Our item effect category analysis supports the claim that searching for a specific target improves recognition. Probes or foils that shared categories with the target (e.g., gender or race) were selected as a response alternative more frequently (Fig. 5). However, this item effect had very little to no impact on trial-by-trial confidence ratings (Fig. 6). Were metacognitive judgments supported by similarity with a target, we would expect confidence to be enhanced in the case of similarity and diminished in the case of dissimilarity. With respect to the cognitive structure of incidental memory and its relationship to consciousness, this result implies that it may not be necessary to consciously reflect on certain stimulus features for them to be encoded, processed, and then accurately retrieved by declarative conscious access. This position is supported by recent evidence that metacognitive conscious access is possible for certain complex stimuli with little or even no selective attention (Matthews et al., 2018). Thus, we conclude that sustained conscious access to incidental memory is not related to those mechanisms that drive semantic association and likely arises as a natural product of perception.

Relatedly, it is possible that trial sequences dominated by a particular category of face may reinforce the encoding of probes from that category. This point is informed by behavioral and neuroscientific studies that demonstrate enhanced processing of target faces if they are preceded by semantically related faces; an effect tied to associative priming (Schweinberger, Pfütze, & Sommer, 1995; Vladeanu, Lewis, & Ellis, 2006). Our sequence effect category analysis revealed that the categories of faces presented in a trial does influence performance. Specifically, trial-by-trial correctness is affected by how surprising a probe or foil is relative to the sequence of faces that precede it; correctness is lower for surprising probes and higher when the foil is surprising (Fig. 7).

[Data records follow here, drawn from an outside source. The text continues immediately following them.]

/-! ### Pre-emption (R330) -/

/-- Tasks of a crew by position go back to its stratum, in crew order (R145, R333). -/
def putBack (k : Nat) (again : List Nat) (st : Stratum) : Stratum :=
  { st with restartq := st.restartq.takeWhile (fun x => decide (x.1 < k)) ++ [(k, again)] ++ st.restartq.dropWhile fun x => decide (x.1 < k) }
/-- The crew's tasks end without a save and re-enter the undispatched count (R327, R330). -/
def killCrew (s : State) (c : ClusterId) (cr : CrewRes) : State :=
  let ts := crewTasks s c cr
  let again := ts.map (fun x => x.2.pos) ++ cr.unstarted.map (·.1)
  let s1 := modCrew s c cr.pid cr.info fun x => { x with unstarted := [], cores := ts.map fun y => cix y.1 }
  let s2 := ts.foldl (fun acc x => killTask acc x.1) s1
  let put := fun (st : Stratum) => putBack cr.info.index again { st with left := st.left + ts.length }
  reapCrews (modLaunch s2 cr.pid cr.info.lseq (modStratum c.die put)) c
/-- The choice for a departing crew (R330): drain unless a task has more than WINDOW left; kill or checkpoint otherwise; only
drain for a crew that has heard, or whose choice would be checkpoint while FREE is 0. -/
def departCrew (s : State) (c : ClusterId) (cr : CrewRes) (again : Bool) : State :=
  let win := bitsN (slabAt s (clusterSlab c)).drain 0 32
  let short := (crewTasks s c cr).all fun x => decide (remainOf s x.2 ≤ win)
  let noSlot := !cr.info.restart && freeSlots s (clusterSlab c) == 0
  if (short && !again) || cr.heard || noSlot then
    modCrew s c cr.pid cr.info fun x => { x with choice := 1, drainBy := if again then none else some (s.ck + win) }
  else if cr.info.restart then killCrew s c cr
  else beginCapture s c cr 3
/-- The cluster with chosen crews gone. -/
def withoutCrews (s : State) (c : ClusterId) (p : CrewRes → Bool) : State :=
  let out := (clusterAt s c).crews.filter p
  let s1 := modCluster s c fun k => { k with crews := k.crews.filter fun x => !p x }
  (out.flatMap (·.cores)).foldl (fun acc i => modCore acc (coreOf c i) fun k => { k with task := none }) s1
/-- The effective class of the launch of a resident crew, as it stands (R144). -/
def crewClass (s : State) (c : ClusterId) (cr : CrewRes) : Nat :=
  match (partAt s cr.pid).bind fun p => lkp p.launches cr.info.lseq with
  | none => 3
  | some l =>
    let st := lkpD l.strata c.die { owned := [], crews := 0, left := 0 }
    effClass s (clusterSlab c) l (match nextCrewOf st with | some k => (crewPos l st k).length | none => cr.info.size)
/-- PREEMPT: a crew that fits no cluster of the scheduler's own slab (DESIGN CHOICE, log 102: R320 and R330 do not say whether those of a
second slab of the partition on the die count) has a cluster reserved: the candidate whose departing tasks have the least SYS.REMAIN.
Its crews depart. -/
def execPreempt (sl : SlabId) (lseq : BitVec 32) (s : State) : Out :=
  .next <| match (candidates s sl).find? fun x => x.l.lseq == lseq with
    | none => s
    | some x =>
      let pid := (slabAt s sl).pid
      let i := crewInfo x.l x.crew
      let own := (dieClusters s pid sl.die).filter fun c => clusterSlab c == sl
      let lower := fun (c : ClusterId) (cr : CrewRes) => decide (x.cls < crewClass s c cr)
      let cand := own.filter fun c =>
        let k := clusterAt s c
        k.reserved.isNone &&
        !((List.range 4).any fun j => match (coreAt s (coreOf c j)).task with | some t => t.susp.isSome | none => false) &&
        !(k.crews.any fun cr => decide (3 ≤ cr.choice) || cr.info.coresid) && k.crews.any (lower c) &&
        fits (withoutCrews s c (lower c)) pid i (hCrew x.l) c
      let cost := fun (c : ClusterId) => ((clusterAt s c).crews.filter (lower c)).foldl (fun a cr =>
        (crewTasks s c cr).foldl (fun b y => b + remainOf s y.2) a) 0
      let best := cand.foldl (fun (a : Option ClusterId) c =>
        match a with
        | none => some c
        | some b => if cost c < cost b then some c else some b) none
      if 3 ≤ x.cls || own.any (fits s pid i (hCrew x.l)) || own.any (fun c => (clusterAt s c).reserved == some lseq) then s
      else match best with
        | none => s
        | some c =>
          let s1 := modCluster s c fun k => { k with reserved := some lseq }
          ((clusterAt s c).crews.filter (lower c)).foldl (fun acc cr => departCrew acc c cr false) s1
/-- DRAIN_WINDOW_EXPIRY: the choice is made again without drain, also for a crew of which a member has been suspended since the drain
began (DESIGN CHOICE, log 96: R326 keeps a suspended task from being chosen, and R330 makes this choice again for the crew). -/
def execDrainWindowExpiry (cl : ClusterId) (lseq : BitVec 32) (crew : Nat) (s : State) : Out :=
  .next <| match crewAt s cl lseq crew with
    | none => s
    | some cr =>
      match cr.drainBy with
      | none => s
      | some t => if cr.choice = 1 ∧ t ≤ s.ck then departCrew s cl cr true else s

This result supports the claim that trial sequences dominated by particular categories can associatively prime incidental memory for items of a related category. However, this sequence effect had very little impact on trial-by-trial confidence ratings (Fig. 8). Only in the case of incorrect judgments (i.e., selecting a foil) were subjects’ confidence ratings lower as a function of surprise (e.g., a male foil preceded by a sequence of predominantly female faces; see Fig. 8b,d). Were metacognitive judgments biased by associative priming from trial sequences, we would expect the effects observed for trial-by-trial correctness to correspond with confidence ratings but this was not the case. Thus, we conclude that shared semantic features in a trial sequence have little, if any, influence on sustained conscious access to faces.

Conclusion

Using RSVP we reveal that incidental memory for upright and inverted faces is sustained and consciously accessible independent from self-directed visual search, explicit memorization, or the influences of semantic priming from targets and distractors.

It is appealing to think that our subjective efforts to attend and memorize the world are an important feature in us remembering it. Indeed, some researchers have suggested that short-term memory is strongly dependent or even subsumed by attentional mechanisms (Awh & Jonides, 2001; Awh et al., 2006; Gazzaley & Nobre, 2012). However, our findings build on evidence from visual long-term memory (Varakin et al., 2012; Varakin & Hale, 2014) that the mere act of perception may be enough to form sustained and consciously accessible memories with no or little attentional amplification (Block, 2011; Lamme, 2016). Attentional amplification might prove important for the massive capacities of visual long-term memory (Brady et al., 2008; Konkle et al., 2010; Standing, 1973) but in elucidating the mechanics of conscious experience, future research might be best served prioritizing the remarkable properties of perception.